The fix is to add this line at the top of the tests/providers/apache/beam/operators/test_beam.py module:

pytest.importorskip("apache.airflow.providers.google")
  • Some of the other providers might also just import unconditionally the suspended provider and they will fail during the provider verification step in CI. In this case you should turn the provider imports into conditional imports. For example when import fails after amazon provider has been suspended:

    Traceback (most recent call last):
      File "/opt/airflow/scripts/in_container/verify_providers.py", line 266, in import_all_classes
        _module = importlib.import_module(modinfo.name)
      File "/usr/local/lib/python3.8/importlib/__init__.py", line 127, in import_module
        return _bootstrap._gcd_import(name, package, level)
      File "<frozen importlib._bootstrap>", line 1006, in _gcd_import
      File "<frozen importlib._bootstrap>", line 983, in _find_and_load
      File "<frozen importlib._bootstrap>", line 967, in _find_and_load_unlocked
      File "<frozen importlib._bootstrap>", line 677, in _load_unlocked
      File "<frozen importlib._bootstrap_external>", line 728, in exec_module
      File "<frozen importlib._bootstrap>", line 219, in _call_with_frames_removed
      File "/usr/local/lib/python3.8/site-packages/airflow/providers/mysql/transfers/s3_to_mysql.py", line 23, in <module>
        from airflow.providers.amazon.aws.hooks.s3 import S3Hook
    ModuleNotFoundError: No module named 'airflow.providers.amazon'

or:

Error: The airflow.providers.microsoft.azure.transfers.azure_blob_to_gcs object in transfers list in airflow/providers/microsoft/azure/provider.yaml does not exist or is not a module: No module named 'gcloud.aio.storage'

The fix for that is to turn the feature into an optional provider feature (in the place where the excluded airflow.providers import happens:

try:
    from airflow.providers.amazon.aws.hooks.s3 import S3Hook
except ImportError as e:
    from airflow.exceptions import AirflowOptionalProviderFeatureException

    raise AirflowOptionalProviderFeatureException(e)
  • In case we suspend an important provider, which is part of the default Dockerfile you might want to update the tests for PROD docker image in docker_tests/test_prod_image.py.
  • Some of the suspended providers might also fail breeze unit tests that expect a fixed set of providers. Those tests should be adjusted (but this is not very likely to happen, because the tests are using only the most common providers that we will not be likely to suspend).

Resuming providers

Resuming providers is done by reverting the original change that suspended it. In case there are changes needed to fix problems in the reverted provider, our CI will detect them and you will have to fix them as part of the PR reverting the suspension.

Removing providers

When removing providers from Airflow code, we need to make one last release where we mark the provider as removed - in documentation and in description of the PyPI package. In order to that release manager has to add "removed: true" flag in the provider yaml file and include the provider in the next wave of the providers (and then remove all the code and documentation related to the provider).

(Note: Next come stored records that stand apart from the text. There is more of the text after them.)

-- ==== Sys2Proof/Syntax.lean ====
section
/-! DEFINITION. The instructions and events of the part: one constructor per row of spec/opcode_table.json.
An instruction constructor carries the fields of its format (Table 12.1, R272) under the manual's names; an event
constructor names the strand, core, ring, command or slice it befalls, or carries what the outside brings with it. -/

namespace Sys2Proof

/-- Format G (Table 12.1). -/
structure GFmt where
  gd : BitVec 5
  ga : BitVec 5
  gb : BitVec 5
  gc : BitVec 5
  q : BitVec 8
  deriving DecidableEq, Repr

/-- Format I (Table 12.1). -/
structure IFmt where
  gd : BitVec 5
  ga : BitVec 5
  q : BitVec 6
  imm : BitVec 32
  deriving DecidableEq, Repr

/-- Format B (Table 12.1). -/
structure BFmt where
  ga : BitVec 5
  gb : BitVec 5
  q : BitVec 6
  off : BitVec 32
  deriving DecidableEq, Repr

/-- Format M (Table 12.1). -/
structure MFmt where
  gd : BitVec 5
  ga : BitVec 5
  gb : BitVec 5
  ord : BitVec 3
  scope : BitVec 2
  disp : BitVec 28
  deriving DecidableEq, Repr

/-- Format V (Table 12.1). -/
structure VFmt where of ::
  vd : BitVec 6
  va : BitVec 6
  vb : BitVec 6
  vc : BitVec 6
  gl : BitVec 5
  mk : BitVec 3
  mn : BitVec 1
  et : BitVec 4
  rm : BitVec 3
  q : BitVec 8
  deriving DecidableEq, Repr

/-- Format VM (Table 12.1). -/
structure VMFmt where of ::
  vd : BitVec 6
  vi : BitVec 6
  sx : BitVec 4
  ga : BitVec 5
  gl : BitVec 5
  mk : BitVec 3
  mn : BitVec 1
  et : BitVec 4
  ord : BitVec 3
  scope : BitVec 2
  q : BitVec 9
  deriving DecidableEq, Repr

/-- Format T (Table 12.1). -/
structure TFmt where
  ad : BitVec 2
  va : BitVec 6
  vb : BitVec 6
  gl : BitVec 5
  mr : BitVec 3
  mc : BitVec 3
  eta : BitVec 4
  etb : BitVec 4
  sa : BitVec 4
  sb : BitVec 4
  q : BitVec 7
  deriving DecidableEq, Repr

/-- Format X (Table 12.1). -/
structure XFmt where
  gd : BitVec 5
  ga : BitVec 5
  gb : BitVec 5
  gc : BitVec 5
  vd : BitVec 6
  va : BitVec 6
  vb : BitVec 6
  imm : BitVec 10
  deriving DecidableEq, Repr

/-- The load sizes of Table 15.2. -/
inductive LoadSize where
  | b | h | w | d | bu | hu | wu
  deriving DecidableEq, Repr

/-- The store sizes of R391. -/
inductive StoreSize where
  | b | h | w | d
  deriving DecidableEq, Repr

/-- The atomic operations of OP 0x1C, FN [3:0] (Table 12.2, R322). -/
inductive AmoOp where
  | add | swap | cas | and | or | min | max | minu | maxu
  deriving DecidableEq, Repr

/-- The conditions of FCMP and VCMP (R340, R417). -/
inductive Cond where
  | eq | ne | lt | le | gt | ge
  deriving DecidableEq, Repr

/-- What the power manager measures: the module's draw, and each partition's draw, in watts (R310). -/
structure PowerDraw where
  module : Nat
  parts : List (Nat × Nat)
  deriving DecidableEq, Repr

/-- What a peer asks for (R304): a load of some bytes, a store, or an atomic operation on 4 or 8 bytes, with CAS's expected
value. -/
inductive RemoteKind where
  | load (n : Nat)
  | store (data : List Byte)
  | amo (op : AmoOp) (wide : Bool) (x expected : Word)
  deriving DecidableEq, Repr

The "removed: true" flag will cause the provider to be available for the following commands (note that such provider has to be explicitly added as selected to the package - such provider will not be included in the available list of providers):

  • breeze build-docs
  • breeze release-management prepare-provider-documentation
  • breeze release-management prepare-provider-packages
  • breeze release-management publish-docs

For all those commands, release manager needs to specify such to-be-removed provider explicitly as extra command during the release process. Except the changelog that needs to be maintained manually, all other documentation (main page of the provider documentation, PyPI README), will be automatically updated to include removal notice.